Aquel 2 de mayo a las 16:01, mientras el Belgrano navegaba fuera de la zona de exclusión impuesta por Inglaterra en la Guerra de las Malvinas, el cabo segundo Héctor Gil, de 21 años, terminaba su turno en la sala de máquinas en el corazón de la nave de 196 metros de eslora y 1093 tripulantes, el puesto en donde con otros 11 camaradas transformaba el petróleo de sólido a líquido con seis calderas y once quemadores. Por las ráfagas de aire caliente y la temperatura agobiante (superaba los 40° C) solo llevaba zapatos, un pantalón grafa, camiseta y chaqueta liviana. Como siempre, habían tomado mate y bebido agua para hidratarse.

En 1982, tenía 21 años, era cabo segundo y uno de los 1093 tripulantes del buque. Estuvo 31 hs en una balsa hasta que lo rescataron. Es neuquino y vive desde los 9 años en Choele Choel.


Fue entonces cuando escuchó ese sonido que nunca pudo olvidar, como el de un auto al chocar contra una pared: era el primer torpedo disparado por el submarino de propulsión nuclear inglés Conqueror a 5 km, que provocó un boquete de 20 metros de ancho, cuatro de alto y el ingreso de 9.500 toneladas de agua. Encerrada por las corazas, la onda expansiva de esos 345 kilos de explosivos destruyó cuatro pisos hacia arriba en su demoledor trayecto hacia la cubierta mientras se llevaba 274 vidas y hería de muerte a la nave insignia de la Armada.

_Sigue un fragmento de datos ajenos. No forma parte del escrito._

/-- Accumulator halves an operation owns from issue to retirement (R94). -/
def halvesUsed (T : Tile) : TileOp → List Nat
  | .mxaPass _ _ sr _ _ _ _ => halvesOf (rowFirst (T.rs sr)) (rowCount (T.rs sr))
  | .accMv _ sr => halvesOf (rowFirst (T.rs sr)) 1
  | .accSt _ _ sr _ => halvesOf (rowFirst (T.rs sr)) (rowCount (T.rs sr))
  | .accZero sr => halvesOf (rowFirst (T.rs sr)) (rowCount (T.rs sr))
  | _ => []

/-! ### Branches (R162 to R166) -/

def target {w : Nat} (pc : BitVec 44) (off : BitVec w) : BitVec 44 := pc + BitVec.ofInt 44 (off.toInt * 16)

/-- Where a taken branch goes; none for an operation that does not branch. -/
def branchTo (T : Tile) : TileOp → Option (BitVec 44)
  | .br c sa sb off =>
    let a := T.rs sa
    let b := T.rs sb
    let taken := match c with
      | .eq => a == b | .ne => a != b | .lt => a.slt b | .ge => b.sle a | .ltu => a.ult b | .geu => b.ule a
    if taken then some (target T.pc off) else none
  | .brP any pa off => if (T.rp pa != 0) = any then some (target T.pc off) else none
  | .jmp off => some (target T.pc off)
  | .jal _ off => some (target T.pc off)
  | .jr sa => some ((T.rs sa).extractLsb' 0 44)
  | .loopBr lc off => if (T.rlc lc).toNat ≤ 1 then none else some (target T.pc off)
  | _ => none

/-- The window R156 allows: window 0 with X in the context, the firmware region in handler mode. -/
def fetchOk (s : State) (t : Nat) (T : Tile) (a : Nat) : Bool :=
  if T.st = .handler then s.inFwRegion (t / 256) a else s.winOk T.ctxIndex 0 a 16 .ex

/-- The bundle itself lies outside what the tile may fetch (R156): BOUND, with its address. [DEDUCED, log 104] -/
def fetchHits (s : State) (t : Nat) (T : Tile) : List Hit :=
  if fetchOk s t T T.pc.toNat then [] else boundAt .s (s.globalHere T.pc.toNat)

def branchHits (s : State) (t : Nat) (T : Tile) (op : TileOp) : List Hit :=
  match branchTo T op with
  | none => []
  | some a =>
    let mis := match op with
      | .jr _ => a.toNat % 16 != 0
      | _ => false
    if mis then illop .s
    else if fetchOk s t T a.toNat then [] else boundAt .s (s.globalHere a.toNat)

/-! ### Reserved encodings (R155, R171, R172, R174, R176, R177, R183, R203, R208) -/

/-- Slot-word bits an opcode's operation uses, by slot; none for an opcode that is not defined (R228). -/
def usedBits : Slot → Nat → Option Nat
  | .s, o =>
    if o = 0 then some 0
    else if o ≤ 0x11 then some 0x01FFFC00
    else if 0x16 ≤ o ∧ o ≤ 0x18 then some 0x01FF803F
    else if o ≤ 0x1A then some 0x01FFFFFF
    else if o = 0x1B then some 0x01FFFFFF
    else if o = 0x1C then some 0x01FCFFFF
    else if o = 0x1D then some 0x00FF8000
    else if o = 0x1E then some 0x01F78000
    else if o = 0x1F then some 0x00F7FFFF
    else if o = 0x20 then some 0x00F7FC00
    else if o ≤ 0x26 then some 0x01FFFFFF
    else if o ≤ 0x28 then some 0x01C07FFF
    else if o ≤ 0x2A then some 0x01FFFFFF
    else if o = 0x2B then some 0x000F8000
    else if o = 0x2C then some 0x018F8000
    else if o ≤ 0x2E then some 0x01FFFFFF
    else if o = 0x2F then some 0x01F18000
    else if o = 0x30 then some 0x01F0003F
    else if o = 0x31 then some 0x01000000
    else if o ≤ 0x33 then some 0
    else none
  | .v, o =>
    if o = 0 then some 0
    else if 4 ≤ o ∧ o ≤ 6 ∨ o = 0x19 ∨ o = 0x22 then some 0x01FFFFFF
    else if o = 9 ∨ o = 0xA then some 0x01FF801F
    else if o = 0xB ∨ o = 0xC then some 0x007FFCFF
    else if o ≤ 0x18 then some 0x01FFFC1F
    else if o = 0x1A then some 0x01FFFC1E
    else if o = 0x1B ∨ o = 0x1D then some 0x01FF9C1E
    else if o = 0x1C then some 0x01FF9FFE
    else if o ≤ 0x28 then some 0x01FF801F
    else if o = 0x29 then some 0x00078000
    else if o = 0x2A then some 0x01F7FC00
    else if o = 0x2B then some 0x01F78400
    else if o = 0x2C ∨ o = 0x2F then some 0x01FFFC1F
    else if o = 0x2D ∨ o = 0x2E ∨ o = 0x31 ∨ o = 0x32 ∨ o = 0x33 then some 0x01FFFE1F
    else if o = 0x30 ∨ o = 0x35 then some 0x01FF801F
    else if o = 0x34 then some 0x01F07E1F
    else if o ≤ 0x39 then some 0x00739C00
    else if o = 0x3A then some 0x007F8000
    else if o ≤ 0x3C then some 0x01F38000
    else if o ≤ 0x3E then some 0x01FFFC7E
    else none
  | .m, o =>
    if o = 0 then some 0
    else if o = 1 then some 0x01FE0000
    else if o = 2 then some 0x01FFFFC0
    else if o = 3 then some 0x01FF8000
    else if o = 4 ∨ o = 5 then some 0x01FF8000
    else if o = 6 then some 0x001F0000
    else none
  | .d, o =>
    if o = 0 then some 0
    else if o ≤ 4 then some 0x01FFFFFF
    else if o ≤ 7 then some 0x000F0000
    else if o = 8 then some 0x000F8000
    else if o = 0x10 ∨ o = 0x11 then some 0x01FFFFFF
    else if o = 0x12 ∨ o = 0x13 then some 0x000FFFFF
    else if o = 0x14 then some 0x01800000
    else if o = 0x18 then some 0x01FFFFFE
    else if o = 0x20 then some 0x01FFFF80
    else if o = 0x21 then some 0x001FF000
    else if o = 0x28 then some 0x000FF000
    else if o = 0x29 then some 0x01FE0000
    else if o = 0x2A then some 0x000E0000
    else if o = 0x30 ∨ o = 0x31 then some 0x01FFC000
    else if o = 0x32 ∨ o = 0x33 then some 0x01FF8000
    else none

/-- A slot word that is reserved by its opcode or by a non-zero unused field (R155). -/
def wordReserved (sl : Slot) (w : W32) : Bool :=
  match usedBits sl (w.extractLsb' 25 7).toNat with
  | none => true
  | some m => (bitsOf w.toNat 24 0 &&& (0x1FFFFFF - m)) != 0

2 de mayo de 1982, 17 hs, el Belgrano se va a pique. No tenía sonares y por eso nadie a bordo supo que los segía un submarino inglés.


Botado en 1938, el buque había sobrevivido al ataque japonés en Pearl Harbor en 1941 y por se ganó el mote de “El afortunado”. Perón lo compró en 1951 y en 1982 los militares de la dictadura en el poder lo mandaron a la guerra sin sonares: nadie supo a bordo que un submarino enemigo los seguía en las gélidas aguas del Atlántico Sur desde el 30 de abril de 1982 y los tenía a vista de periscopio. “Estábamos en el ojo del cazador”, dijo Héctor Gil, cabo segundo por entonces.


Con 21 años, había embarcado el 13 de abril y la que comenzó el 16 rumbo a Ushuaia era su primera navegación, la que deseaba desde que el 2 de abril supo en Puerto Belgrano que la Argentina había recuperado las islas Malvinas. “Desde chicos nos enseñaron en la escuela que Inglaterra las usurpó y llegaba el momento de ir a pelear para defenderlas, queríamos ir”, recordó.

Como todos, miró a bordo las películas de la Segunda Guerra que les proyectaban mientras les explicaban estrategias bélicas, participó de los zafarranchos que simulaban situaciones de combate o de abandono del buque y memorizó cuál de las 62 balsas le tocaba. “Salimos a media máquina, avanzábamos mientras se terminaban las reparaciones”, relató.

La misión de Héctor era transformar el petróleo sólido en líquido.

Se sorprendió del tamaño de esa miniciudad flotante donde había hasta cantina y la chance de hacer largos recorridos para estirar las piernas y descubrió un detalle que lo inquietó: misiles que brillaban en la cubierta que no eran misiles, eran cajones pintados de gris. “Fuimos a la guerra con una gomera contra misiles portátiles de última generación», diría más tarde.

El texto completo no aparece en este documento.